• [YOUR TASK]:
Among the entries below, how many lines include "apply"? Answer with the number only.

[Items listed in a dataset]
-- ==== Sys2Proof/Certificates/Slice0/Obligations.lean ====
section
/-! DEFINITION. The statements about the machine that are to be proved, from the spec's numbered rules. -/

section

open Sys2Proof Sys2Proof.Machine

/-! ### Integer instructions -/

/-- R213, one-word forms: 0x01 to 0x0D write the wrapped exact value in every executing lane and change nothing else. `x` and
`y` are the operands read as .i32, `p` and `q` their 32-bit patterns. -/
def Obligations.IntegerArithmetic : Prop :=
  ∀ (s : State) (d a b : Operand),
    let x : Nat → Int := fun l => s.intVal s.cur.warp l .i32 a
    let y : Nat → Int := fun l => s.intVal s.cur.warp l .i32 b
    let p : Nat → Nat := fun l => s.src32 s.cur.warp l a % 2 ^ 32
    let q : Nat → Nat := fun l => s.src32 s.cur.warp l b % 2 ^ 32
    let ok := fun (i : Instr) (r : Nat → Int) => LaneCompletes i s 1 d fun l => extendInt .i32 (r l)
    ok (.add d a b) (fun l => x l + y l)
      ∧ ok (.sub d a b) (fun l => x l - y l)
      ∧ ok (.mul d a b) (fun l => x l * y l)
      ∧ ok (.mulh d a b) (fun l => x l * y l / 2 ^ 32)
      ∧ ok (.mad d a b) (fun l => s.intVal s.cur.warp l .i32 d + x l * y l)
      ∧ ok (.div d a b) (fun l => if y l = 0 then -1 else (x l).tdiv (y l))
      ∧ ok (.rem d a b) (fun l => if y l = 0 then x l else x l - y l * (x l).tdiv (y l))
      ∧ ok (.min d a b) (fun l => min (x l) (y l))
      ∧ ok (.max d a b) (fun l => max (x l) (y l))
      ∧ ok (.and d a b) (fun l => (p l &&& q l : Nat))
      ∧ ok (.or d a b) (fun l => (p l ||| q l : Nat))
      ∧ ok (.xor d a b) (fun l => (p l ^^^ q l : Nat))
      ∧ ok (.not d a) (fun l => -1 - x l)

/-- R214 to R217, one-word forms: shifts by a register or an immediate, rotation, bit counts, bit fields, addition of an
immediate, and movi. `k` is the amount or field control read as .n32. -/
def Obligations.IntegerShiftsAndFields : Prop :=
  ∀ (s : State) (d a b : Operand) (n : Nat),
    let x : Nat → Int := fun l => s.intVal s.cur.warp l .i32 a
    let p : Nat → Nat := fun l => s.src32 s.cur.warp l a % 2 ^ 32
    let k : Nat → Nat := fun l => s.src32 s.cur.warp l b
    let shl := fun l (k : Nat) => if 32 ≤ k then (0 : Int) else (p l * 2 ^ k : Nat)
    let shr := fun l (k : Nat) => if 32 ≤ k then (0 : Int) else (p l / 2 ^ k : Nat)
    let sar := fun l (k : Nat) => if 32 ≤ k then (if x l < 0 then -1 else 0) else x l / 2 ^ k
    let rot : Nat → Nat → Int := fun l (k : Nat) => ((p l * 2 ^ (k % 32) + p l / 2 ^ (32 - k % 32)) % 2 ^ 32 : Nat)
    let lo := fun l => k l % 128
    let w := fun l => k l / 256 % 128
    let ok := fun (i : Instr) (r : Nat → Int) => LaneCompletes i s 1 d fun l => extendInt .i32 (r l)
    ok (.shl d a b) (fun l => shl l (k l))
      ∧ ok (.shr d a b) (fun l => shr l (k l))
      ∧ ok (.sar d a b) (fun l => sar l (k l))
      ∧ ok (.rot d a b) (fun l => rot l (k l))
      ∧ ok (.shlImm d a n) (fun l => shl l n)
      ∧ ok (.shrImm d a n) (fun l => shr l n)
      ∧ ok (.sarImm d a n) (fun l => sar l n)
      ∧ ok (.rotImm d a n) (fun l => rot l n)
      ∧ ok (.clz d a) (fun l => ((List.range 32).reverse.findIdx (p l).testBit : Nat))
      ∧ ok (.ctz d a) (fun l => ((List.range 32).findIdx (p l).testBit : Nat))
      ∧ ok (.popc d a) (fun l => ((List.range 32).countP (p l).testBit : Nat))
      ∧ ok (.bfx d a b) (fun l => if w l = 0 then 0 else signedOf (w l) (x l / 2 ^ lo l % 2 ^ w l).toNat)
      ∧ ok (.bfi d a b) (fun l =>
          let acc := s.src32 s.cur.warp l d % 2 ^ 32
          (acc / 2 ^ (lo l + w l) * 2 ^ (lo l + w l) + (x l % 2 ^ w l).toNat * 2 ^ lo l + acc % 2 ^ lo l : Nat))
      ∧ ok (.addImm d a n) (fun l => x l + signedOf 8 n)
      ∧ LaneCompletes (.movi d n) s 1 d (fun _ => wrapNat 64 (signedOf 16 n))
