-- ==== Sys2Proof/Laws/Map.lean ====
section
/-! SUPPORT. Laws of the tables, lane sets and byte strings. -/

namespace Sys2Proof.Machine

/-! ### Tables -/

@[simp] theorem FMap.find_nil {α : Type} (k : Nat) : FMap.find ([] : FMap α) k = none := rfl

theorem FMap.find_cons {α : Type} (j : Nat) (a : α) (t : FMap α) (k : Nat) :
    FMap.find ((j, a) :: t) k = if j = k then some a else FMap.find t k := rfl

@[simp] theorem FMap.find_set_self {α : Type} (m : FMap α) (k : Nat) (a : α) : (m.set k a).find k = some a := by
  induction m with
  | nil => simp [FMap.set, FMap.find_cons]
  | cons p t ih =>
    obtain ⟨j, b⟩ := p
    simp only [FMap.set]
    split
    · simp [FMap.find_cons]
    · split
      · simp [FMap.find_cons]
      · rw [FMap.find_cons, if_neg (by omega), ih]

theorem FMap.find_set_ne {α : Type} (m : FMap α) {k j : Nat} (a : α) (h : j ≠ k) : (m.set k a).find j = m.find j := by
  induction m with
  | nil => simp [FMap.set, FMap.find_cons, Ne.symm h]
  | cons p t ih =>
    obtain ⟨i, b⟩ := p
    simp only [FMap.set]
    split
    · rw [FMap.find_cons, if_neg (Ne.symm h)]
    · split
      · subst_vars; simp [FMap.find_cons, Ne.symm h]
      · rw [FMap.find_cons, FMap.find_cons, ih]

theorem FMap.find_set {α : Type} (m : FMap α) (k j : Nat) (a : α) :
    (m.set k a).find j = if j = k then some a else m.find j := by
  split
  · subst_vars; simp
  · exact FMap.find_set_ne m a ‹_›

@[simp] theorem FMap.get_set_self {α : Type} [Inhabited α] (m : FMap α) (k : Nat) (a : α) : (m.set k a).get k = a := by
  simp [FMap.get]

theorem FMap.get_set_ne {α : Type} [Inhabited α] (m : FMap α) {k j : Nat} (a : α) (h : j ≠ k) :
    (m.set k a).get j = m.get j := by
  simp [FMap.get, FMap.find_set_ne m a h]

theorem FMap.get_set {α : Type} [Inhabited α] (m : FMap α) (k j : Nat) (a : α) :
    (m.set k a).get j = if j = k then a else m.get j := by
  split
  · subst_vars; simp
  · exact FMap.get_set_ne m a ‹_›

theorem FMap.find_del {α : Type} (m : FMap α) (k j : Nat) : (m.del k).find j = if j = k then none else m.find j := by
  induction m with
  | nil => simp [FMap.del]
  | cons p t ih =>
    obtain ⟨i, b⟩ := p
    simp only [FMap.del, List.filter_cons] at ih ⊢
    by_cases h : i = k
    · subst h; simp only [bne_self_eq_false, Bool.false_eq_true, if_false, FMap.find_cons]
      rw [ih]; by_cases hj : j = i
      · simp [hj]
      · simp [hj, Ne.symm hj]
    · have : (i != k) = true := by simp [h]
      simp only [this, if_true, FMap.find_cons]
      rw [ih]; by_cases hj : i = j
      · subst hj; simp [h]
      · simp [hj]

/-! ### Lanes -/

theorem mem_lanesOf {m : LaneSet} {l : Nat} : l ∈ lanesOf m ↔ m.getLsbD l = true := by
  simp only [lanesOf, List.mem_filter, List.mem_range]
  exact ⟨fun h => h.2, fun h => ⟨BitVec.lt_of_getLsbD h, h⟩⟩

theorem lanesOf_lt {m : LaneSet} {l : Nat} (h : l ∈ lanesOf m) : l < 32 := BitVec.lt_of_getLsbD (mem_lanesOf.1 h)

theorem lanesOf_nodup (m : LaneSet) : (lanesOf m).Nodup := List.nodup_range.filter _

theorem lanesOf_eq_nil {m : LaneSet} : lanesOf m = [] ↔ m = 0 := by
  constructor
  · intro h
    apply BitVec.eq_of_getLsbD_eq
    intro i hi
    have : i ∉ lanesOf m := by simp [h]
    rw [mem_lanesOf] at this
    simpa using this
  · rintro rfl; simp [lanesOf]

theorem leader_mem {m : LaneSet} (h : m ≠ 0) : m.getLsbD (leader m) = true := by
  have : lanesOf m ≠ [] := fun e => h (lanesOf_eq_nil.1 e)
  obtain ⟨a, t, e⟩ := List.exists_cons_of_ne_nil this
  have : leader m ∈ lanesOf m := by simp [leader, e]
  exact mem_lanesOf.1 this

theorem laneBit_getLsbD (l i : Nat) : (laneBit l).getLsbD i = (decide (i < 32) && decide (i = l)) := by
  simp only [laneBit, BitVec.getLsbD_ofNat, Nat.testBit_two_pow]
  by_cases h : i < 32 <;> by_cases e : l = i <;> simp [h, e, eq_comm]

theorem laneSet_fold (ls : List Nat) (m : LaneSet) (i : Nat) :
    (ls.foldl (fun m l => m ||| laneBit l) m).getLsbD i = (m.getLsbD i || (decide (i < 32) && decide (i ∈ ls))) := by
  induction ls generalizing m with
  | nil => simp
  | cons a t ih =>
    rw [List.foldl_cons, ih, BitVec.getLsbD_or, laneBit_getLsbD]
    by_cases h : i < 32 <;> by_cases e : i = a <;> by_cases ht : i ∈ t <;> simp [h, e, ht]
    all_goals subst_vars; simp_all

theorem laneSet_getLsbD (ls : List Nat) (i : Nat) : (laneSet ls).getLsbD i = (decide (i < 32) && decide (i ∈ ls)) := by
  simp [laneSet, laneSet_fold]

@[simp] theorem laneSet_lanesOf (m : LaneSet) : laneSet (lanesOf m) = m := by
  apply BitVec.eq_of_getLsbD_eq
  intro i hi
  rw [laneSet_getLsbD, decide_eq_true hi, Bool.true_and]
  by_cases h : m.getLsbD i = true
  · simp [mem_lanesOf, h]
  · simp [mem_lanesOf, h]

/-! ### Byte strings -/

@[simp] theorem natToBytes_length (n x : Nat) : (natToBytes n x).length = n := by
  induction n generalizing x with
  | zero => rfl
  | succ k ih => simp [natToBytes, ih]

theorem bytesToNat_natToBytes (n x : Nat) : bytesToNat (natToBytes n x) = x % 256 ^ n := by
  induction n generalizing x with
  | zero => simp [natToBytes, bytesToNat, Nat.mod_one]
  | succ k ih =>
    have e : (BitVec.ofNat 8 x).toNat = x % 256 := BitVec.toNat_ofNat ..
    rw [natToBytes, bytesToNat, ih, e, Nat.pow_succ', Nat.mod_mul]

end Sys2Proof.Machine
end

• [WRITTEN SOLUTION]:
2